Спокойной ночи, любимая, и печальные поцелуи услада для сердца, печальные уста сливаются с другими устами бесконечно долго – и все не могут от них оторваться.
Франц.
30.12.1912
Наконец-то, любимая, я слышу о Твоей прогулке и счастлив. Уж не первый ли это час за много месяцев, проведенный Тобой на свежем воздухе? Ты уверена, что и вправду так хорошо себя чувствуешь при Твоей-то жизни, изматывающей все нервы? А вот я сейчас странно спокоен, и похоже, даже не от одной только усталости. Зато сегодня утром, когда пришло от Тебя письмо, я был сам не свой. Без видимой причины, я знаю. Это все то же: когда пишешь, кажется, что мы вместе, что держим друг друга в объятьях, а на самом деле только паришь, хватая руками воздух, вот иногда поневоле и срываешься вниз.

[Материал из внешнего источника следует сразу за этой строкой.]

-- ==== Sys2Proof/Laws/MemoryForm.lean ====
section
/-! SUPPORT. Every operation of the machine over the state keeps the canonical form of memory: one lemma each, which later proofs cite instead
of unfolding the operation. -/

namespace Sys2Proof.Machine

set_option linter.unusedVariables false

/-- The memory of a state is in its canonical form. -/
@[irreducible] def MemOk (s : State) : Prop := Memory.wf s.mem = true

/-! The same of every answer that may hold a state. -/

def OutOk (o : Out) : Prop := ∀ t, o = .next t → MemOk t
def ExcOk (e : Except Stop State) : Prop := ∀ t, e = .ok t → MemOk t
def ExcPairOk {ε α : Type} (e : Except ε (α × State)) : Prop := ∀ p, e = .ok p → MemOk p.2
def ExcTripleOk {ε α β : Type} (e : Except ε (α × β × State)) : Prop := ∀ p, e = .ok p → MemOk p.2.2
def OptOk (o : Option State) : Prop := ∀ t, o = some t → MemOk t
def OptPairOk {α : Type} (o : Option (α × State)) : Prop := ∀ p, o = some p → MemOk p.2
def TransOk (o : Trans) : Prop := ∀ pa t, o = .ok pa t → MemOk t
def SpotOk (o : SpotRes) : Prop := ∀ p t, o = .ok p t → MemOk t
def FetchOk (o : Fetched) : Prop := (∀ ws t, o = .ok ws t → MemOk t) ∧ ∀ pa t, o = .poisoned pa t → MemOk t
/-- The front end’s answer: a finished turn, or a word in a state. -/
def FrontOk (o : Front) : Prop := (∀ r, o = .done r → OutOk r) ∧ ∀ i t, o = .word i t → MemOk t

variable {s t : State}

Но ведь мы не оставим друг друга, любимая, не так ли, и если один упадет, другой обязательно его подхватит, верно?.. Любимая, Ты уже доказала мне свою любовь длинными письмами, теперь выкажи ее в коротких. Не надо писать мне чуть не при лучине, когда выключено электричество, как представлю себе эту картину, у меня дыхание перехватывает от нежности и заботы о Тебе. Ты и по хозяйству хлопочешь, и от родителей Тебе достается, и из-за своей сестры в Будапеште Ты плачешь – будь я всецело с Тобой, будь все эти горести и тревоги ежесекундно нашими общими бедами, мне было бы гораздо легче. А так я сижу тут один (часы, хоть и в кармане пиджака, мне все равно слышно, я их оттого и прячу, что они так громко тикают) и ломаю голову над тем, как придумать средство нам с Тобой помочь.
Почему, собственно, письмо Твоей сестры вызывает у Тебя слезы? Что ей не так? Тоскует по дому? Только ли из-за этого? Но у нее ведь есть муж и ребенок. К тому же в Будапеште несколько сотен тысяч человек говорят по-немецки, да и она за два-то года могла, да и смогла, наверно, хоть немного выучить венгерский? Разве муж не при ней? Или он много бывает в поездках? В чем главная причина ее горестей и Твоего сострадания? Кстати, сейчас сообразил, что она уже даже больше двух лет в Будапеште, и все еще не обжилась? Но у нее ведь как-никак есть ребенок, чему же тут сострадать?